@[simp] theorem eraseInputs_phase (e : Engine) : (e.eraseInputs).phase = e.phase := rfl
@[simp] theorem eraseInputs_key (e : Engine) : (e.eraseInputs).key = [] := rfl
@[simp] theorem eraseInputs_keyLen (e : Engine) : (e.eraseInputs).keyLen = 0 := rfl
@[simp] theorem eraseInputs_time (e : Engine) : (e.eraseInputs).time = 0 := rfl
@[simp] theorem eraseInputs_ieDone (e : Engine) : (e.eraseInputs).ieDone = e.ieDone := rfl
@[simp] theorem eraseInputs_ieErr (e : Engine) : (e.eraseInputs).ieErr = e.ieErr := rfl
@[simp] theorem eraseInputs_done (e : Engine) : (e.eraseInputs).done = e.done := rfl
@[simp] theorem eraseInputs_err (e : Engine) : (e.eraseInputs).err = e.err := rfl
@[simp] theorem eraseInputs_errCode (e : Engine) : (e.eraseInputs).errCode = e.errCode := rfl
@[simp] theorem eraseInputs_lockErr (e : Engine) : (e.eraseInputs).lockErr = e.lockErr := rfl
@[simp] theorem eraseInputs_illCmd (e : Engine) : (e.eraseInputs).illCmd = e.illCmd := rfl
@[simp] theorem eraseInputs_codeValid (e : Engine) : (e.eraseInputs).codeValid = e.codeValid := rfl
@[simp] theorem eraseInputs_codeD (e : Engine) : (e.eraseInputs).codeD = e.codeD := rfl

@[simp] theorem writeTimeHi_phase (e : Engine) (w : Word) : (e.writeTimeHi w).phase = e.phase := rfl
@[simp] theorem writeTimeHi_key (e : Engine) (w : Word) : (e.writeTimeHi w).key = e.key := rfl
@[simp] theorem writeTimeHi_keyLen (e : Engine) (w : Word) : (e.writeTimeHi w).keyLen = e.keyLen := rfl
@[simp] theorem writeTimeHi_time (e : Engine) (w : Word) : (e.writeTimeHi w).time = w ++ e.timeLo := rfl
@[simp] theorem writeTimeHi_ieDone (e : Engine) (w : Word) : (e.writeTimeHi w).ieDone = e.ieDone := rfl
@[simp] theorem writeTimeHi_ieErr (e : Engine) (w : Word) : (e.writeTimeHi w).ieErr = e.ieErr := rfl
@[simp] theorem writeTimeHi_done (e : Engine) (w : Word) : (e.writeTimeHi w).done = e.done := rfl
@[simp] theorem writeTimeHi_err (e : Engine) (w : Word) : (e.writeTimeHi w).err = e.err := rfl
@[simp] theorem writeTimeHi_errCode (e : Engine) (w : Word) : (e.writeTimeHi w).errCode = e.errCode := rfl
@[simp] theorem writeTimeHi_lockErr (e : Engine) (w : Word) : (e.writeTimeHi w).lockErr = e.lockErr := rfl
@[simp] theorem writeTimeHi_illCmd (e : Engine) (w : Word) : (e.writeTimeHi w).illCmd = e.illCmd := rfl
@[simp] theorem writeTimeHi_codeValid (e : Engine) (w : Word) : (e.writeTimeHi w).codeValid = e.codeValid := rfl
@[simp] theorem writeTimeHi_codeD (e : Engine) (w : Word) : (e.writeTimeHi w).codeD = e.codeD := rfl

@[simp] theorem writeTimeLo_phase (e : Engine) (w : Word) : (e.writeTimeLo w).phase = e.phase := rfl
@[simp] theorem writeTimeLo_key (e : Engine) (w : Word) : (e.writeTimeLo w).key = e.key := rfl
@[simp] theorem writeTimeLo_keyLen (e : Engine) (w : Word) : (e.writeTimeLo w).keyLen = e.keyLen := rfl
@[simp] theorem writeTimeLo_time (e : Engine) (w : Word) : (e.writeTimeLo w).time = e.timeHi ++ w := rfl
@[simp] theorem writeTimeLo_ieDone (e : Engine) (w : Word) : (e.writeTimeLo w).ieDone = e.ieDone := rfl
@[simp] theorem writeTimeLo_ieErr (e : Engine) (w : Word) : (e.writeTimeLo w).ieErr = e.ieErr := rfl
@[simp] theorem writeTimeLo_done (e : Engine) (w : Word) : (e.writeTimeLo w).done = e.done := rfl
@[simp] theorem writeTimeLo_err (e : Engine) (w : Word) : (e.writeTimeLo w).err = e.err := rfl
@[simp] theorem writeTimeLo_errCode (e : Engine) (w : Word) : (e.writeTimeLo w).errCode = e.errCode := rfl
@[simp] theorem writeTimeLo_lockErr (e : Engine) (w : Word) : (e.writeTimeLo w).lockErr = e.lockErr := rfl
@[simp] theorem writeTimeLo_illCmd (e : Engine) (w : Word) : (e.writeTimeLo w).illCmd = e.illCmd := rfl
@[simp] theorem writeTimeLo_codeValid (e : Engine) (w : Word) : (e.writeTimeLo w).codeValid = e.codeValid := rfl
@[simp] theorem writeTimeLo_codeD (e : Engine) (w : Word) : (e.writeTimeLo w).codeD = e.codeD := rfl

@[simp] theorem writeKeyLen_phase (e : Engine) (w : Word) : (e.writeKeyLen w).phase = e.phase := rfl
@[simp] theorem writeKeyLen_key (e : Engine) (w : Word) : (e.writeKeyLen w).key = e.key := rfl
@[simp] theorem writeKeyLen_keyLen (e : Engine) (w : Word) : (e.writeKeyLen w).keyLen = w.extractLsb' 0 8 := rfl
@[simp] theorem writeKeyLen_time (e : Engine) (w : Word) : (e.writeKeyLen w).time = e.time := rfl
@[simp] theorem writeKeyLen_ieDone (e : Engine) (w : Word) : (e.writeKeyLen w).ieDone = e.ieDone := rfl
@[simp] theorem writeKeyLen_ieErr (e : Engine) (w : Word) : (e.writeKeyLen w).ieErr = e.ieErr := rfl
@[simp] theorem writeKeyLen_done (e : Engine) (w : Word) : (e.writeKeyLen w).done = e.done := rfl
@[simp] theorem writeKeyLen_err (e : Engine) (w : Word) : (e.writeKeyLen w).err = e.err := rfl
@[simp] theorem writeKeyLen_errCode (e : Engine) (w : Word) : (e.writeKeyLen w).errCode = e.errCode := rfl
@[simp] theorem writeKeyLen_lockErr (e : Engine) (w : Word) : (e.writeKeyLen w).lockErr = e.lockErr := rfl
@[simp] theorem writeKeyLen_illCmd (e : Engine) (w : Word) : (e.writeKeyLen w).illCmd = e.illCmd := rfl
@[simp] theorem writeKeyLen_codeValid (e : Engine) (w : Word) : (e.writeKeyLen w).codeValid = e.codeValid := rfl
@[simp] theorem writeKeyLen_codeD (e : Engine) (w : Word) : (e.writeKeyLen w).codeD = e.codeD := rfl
--
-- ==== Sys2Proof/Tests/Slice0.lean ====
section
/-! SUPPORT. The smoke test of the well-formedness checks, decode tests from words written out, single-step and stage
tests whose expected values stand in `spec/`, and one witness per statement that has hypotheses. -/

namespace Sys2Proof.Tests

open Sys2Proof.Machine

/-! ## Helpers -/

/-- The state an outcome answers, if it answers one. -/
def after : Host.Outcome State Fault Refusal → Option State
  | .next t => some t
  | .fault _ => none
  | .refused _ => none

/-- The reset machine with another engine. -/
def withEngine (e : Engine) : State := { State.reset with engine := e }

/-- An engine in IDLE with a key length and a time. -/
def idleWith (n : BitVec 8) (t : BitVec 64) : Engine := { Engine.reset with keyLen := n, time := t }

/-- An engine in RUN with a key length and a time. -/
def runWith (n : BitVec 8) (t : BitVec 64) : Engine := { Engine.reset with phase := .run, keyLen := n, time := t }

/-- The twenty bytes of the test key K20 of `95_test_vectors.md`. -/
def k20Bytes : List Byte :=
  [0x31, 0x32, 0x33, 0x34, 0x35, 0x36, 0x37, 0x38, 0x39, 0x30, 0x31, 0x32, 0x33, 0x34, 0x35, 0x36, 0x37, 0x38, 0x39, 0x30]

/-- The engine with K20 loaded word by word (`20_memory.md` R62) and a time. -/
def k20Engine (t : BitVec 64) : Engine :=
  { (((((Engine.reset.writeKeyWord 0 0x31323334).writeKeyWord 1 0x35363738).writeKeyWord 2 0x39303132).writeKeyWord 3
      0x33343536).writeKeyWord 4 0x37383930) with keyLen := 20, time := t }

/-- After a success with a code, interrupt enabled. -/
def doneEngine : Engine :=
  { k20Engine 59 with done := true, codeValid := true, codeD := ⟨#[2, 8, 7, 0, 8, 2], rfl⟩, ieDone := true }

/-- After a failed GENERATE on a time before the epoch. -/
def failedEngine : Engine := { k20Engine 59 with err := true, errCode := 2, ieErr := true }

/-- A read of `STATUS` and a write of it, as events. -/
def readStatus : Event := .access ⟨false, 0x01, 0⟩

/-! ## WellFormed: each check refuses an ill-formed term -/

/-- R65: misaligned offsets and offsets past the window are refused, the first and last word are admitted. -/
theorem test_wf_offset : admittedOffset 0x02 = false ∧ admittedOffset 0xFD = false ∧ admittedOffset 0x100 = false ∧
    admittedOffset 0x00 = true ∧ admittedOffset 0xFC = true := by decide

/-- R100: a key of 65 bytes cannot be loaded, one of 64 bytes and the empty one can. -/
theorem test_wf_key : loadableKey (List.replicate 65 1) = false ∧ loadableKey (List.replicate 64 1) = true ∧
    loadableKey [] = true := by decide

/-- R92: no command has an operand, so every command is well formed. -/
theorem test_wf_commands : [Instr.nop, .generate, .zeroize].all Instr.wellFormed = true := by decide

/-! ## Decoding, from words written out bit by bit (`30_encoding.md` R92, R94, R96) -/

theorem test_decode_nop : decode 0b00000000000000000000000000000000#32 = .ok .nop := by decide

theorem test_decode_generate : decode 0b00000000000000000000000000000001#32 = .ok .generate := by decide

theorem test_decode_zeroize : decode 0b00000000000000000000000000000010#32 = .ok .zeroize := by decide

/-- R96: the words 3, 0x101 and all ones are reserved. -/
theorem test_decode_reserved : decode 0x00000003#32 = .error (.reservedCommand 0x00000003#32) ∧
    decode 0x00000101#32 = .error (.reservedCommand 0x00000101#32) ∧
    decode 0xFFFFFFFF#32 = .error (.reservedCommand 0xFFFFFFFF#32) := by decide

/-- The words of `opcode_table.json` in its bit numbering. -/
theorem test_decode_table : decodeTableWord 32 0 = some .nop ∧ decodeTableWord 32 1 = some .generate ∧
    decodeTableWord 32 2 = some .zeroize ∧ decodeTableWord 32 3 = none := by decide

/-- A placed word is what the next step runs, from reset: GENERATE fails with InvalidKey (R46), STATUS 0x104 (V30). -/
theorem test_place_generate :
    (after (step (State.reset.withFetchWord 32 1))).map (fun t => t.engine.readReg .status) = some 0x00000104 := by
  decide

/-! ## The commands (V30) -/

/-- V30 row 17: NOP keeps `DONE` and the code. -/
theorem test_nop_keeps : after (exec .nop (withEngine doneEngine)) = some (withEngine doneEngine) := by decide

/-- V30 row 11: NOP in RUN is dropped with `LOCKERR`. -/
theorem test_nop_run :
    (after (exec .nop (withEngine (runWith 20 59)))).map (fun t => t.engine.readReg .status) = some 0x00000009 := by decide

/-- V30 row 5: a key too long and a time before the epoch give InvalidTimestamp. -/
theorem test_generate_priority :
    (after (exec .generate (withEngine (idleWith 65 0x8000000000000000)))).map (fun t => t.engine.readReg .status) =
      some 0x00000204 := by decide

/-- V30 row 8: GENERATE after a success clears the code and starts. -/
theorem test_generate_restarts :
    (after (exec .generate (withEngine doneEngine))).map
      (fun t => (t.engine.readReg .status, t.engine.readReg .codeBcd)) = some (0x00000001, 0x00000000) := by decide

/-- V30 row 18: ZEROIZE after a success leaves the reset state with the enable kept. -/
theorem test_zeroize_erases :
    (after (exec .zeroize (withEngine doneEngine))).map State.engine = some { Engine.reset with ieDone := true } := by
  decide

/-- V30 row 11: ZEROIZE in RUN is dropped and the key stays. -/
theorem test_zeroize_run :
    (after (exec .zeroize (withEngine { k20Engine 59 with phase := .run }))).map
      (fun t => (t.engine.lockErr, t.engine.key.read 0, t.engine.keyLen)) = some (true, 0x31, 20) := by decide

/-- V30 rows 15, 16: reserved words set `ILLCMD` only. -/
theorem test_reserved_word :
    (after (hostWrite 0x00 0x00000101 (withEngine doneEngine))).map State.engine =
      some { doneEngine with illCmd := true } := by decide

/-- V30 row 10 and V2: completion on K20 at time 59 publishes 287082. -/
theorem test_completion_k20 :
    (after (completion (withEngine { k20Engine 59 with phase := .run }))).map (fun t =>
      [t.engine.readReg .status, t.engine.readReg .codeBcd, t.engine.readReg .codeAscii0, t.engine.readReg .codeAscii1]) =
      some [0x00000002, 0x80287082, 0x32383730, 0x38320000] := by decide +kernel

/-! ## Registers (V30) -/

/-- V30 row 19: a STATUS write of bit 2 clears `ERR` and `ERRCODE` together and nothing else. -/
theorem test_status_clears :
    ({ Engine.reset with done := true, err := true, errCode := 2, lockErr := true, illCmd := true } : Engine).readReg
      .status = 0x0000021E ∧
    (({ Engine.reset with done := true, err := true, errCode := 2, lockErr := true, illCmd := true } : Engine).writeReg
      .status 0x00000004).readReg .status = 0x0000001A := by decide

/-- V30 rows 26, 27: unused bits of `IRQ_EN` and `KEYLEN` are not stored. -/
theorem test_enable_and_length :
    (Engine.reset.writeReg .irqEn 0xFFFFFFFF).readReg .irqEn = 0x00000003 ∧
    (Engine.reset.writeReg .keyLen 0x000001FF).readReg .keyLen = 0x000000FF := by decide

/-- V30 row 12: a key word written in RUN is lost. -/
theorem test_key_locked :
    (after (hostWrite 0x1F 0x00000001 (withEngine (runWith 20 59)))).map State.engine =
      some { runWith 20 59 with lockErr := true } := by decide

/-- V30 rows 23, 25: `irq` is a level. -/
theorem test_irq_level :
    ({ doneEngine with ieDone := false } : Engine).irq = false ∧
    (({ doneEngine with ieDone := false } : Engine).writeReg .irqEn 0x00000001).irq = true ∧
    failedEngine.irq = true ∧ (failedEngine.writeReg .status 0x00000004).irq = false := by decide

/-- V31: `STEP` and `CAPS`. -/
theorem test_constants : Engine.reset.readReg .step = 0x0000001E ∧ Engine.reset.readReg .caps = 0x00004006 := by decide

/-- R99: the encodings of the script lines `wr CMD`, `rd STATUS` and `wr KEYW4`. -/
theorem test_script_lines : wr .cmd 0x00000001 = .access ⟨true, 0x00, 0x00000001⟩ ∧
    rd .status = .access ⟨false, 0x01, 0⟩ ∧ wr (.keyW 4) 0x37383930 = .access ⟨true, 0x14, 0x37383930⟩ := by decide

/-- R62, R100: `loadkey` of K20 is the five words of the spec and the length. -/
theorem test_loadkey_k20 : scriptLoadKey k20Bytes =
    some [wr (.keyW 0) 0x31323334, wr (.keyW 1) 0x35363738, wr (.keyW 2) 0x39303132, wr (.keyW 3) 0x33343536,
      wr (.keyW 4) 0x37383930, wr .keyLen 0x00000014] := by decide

● **TASK DESCRIPTION**
Please give again the lines above between the line holding "(Engine.reset.writeReg .irqEn 0xFFFFFFFF).readReg" and the line holding "theorem test_script_lines : wr", inclusive, exactly as they are and with nothing added.

● **OUTPUT OF THE TASK**
    (Engine.reset.writeReg .irqEn 0xFFFFFFFF).readReg .irqEn = 0x00000003 ∧
    (Engine.reset.writeReg .keyLen 0x000001FF).readReg .keyLen = 0x000000FF := by decide

/-- V30 row 12: a key word written in RUN is lost. -/
theorem test_key_locked :
    (after (hostWrite 0x1F 0x00000001 (withEngine (runWith 20 59)))).map State.engine =
      some { runWith 20 59 with lockErr := true } := by decide

/-- V30 rows 23, 25: `irq` is a level. -/
theorem test_irq_level :
    ({ doneEngine with ieDone := false } : Engine).irq = false ∧
    (({ doneEngine with ieDone := false } : Engine).writeReg .irqEn 0x00000001).irq = true ∧
    failedEngine.irq = true ∧ (failedEngine.writeReg .status 0x00000004).irq = false := by decide

/-- V31: `STEP` and `CAPS`. -/
theorem test_constants : Engine.reset.readReg .step = 0x0000001E ∧ Engine.reset.readReg .caps = 0x00004006 := by decide

/-- R99: the encodings of the script lines `wr CMD`, `rd STATUS` and `wr KEYW4`. -/
theorem test_script_lines : wr .cmd 0x00000001 = .access ⟨true, 0x00, 0x00000001⟩ ∧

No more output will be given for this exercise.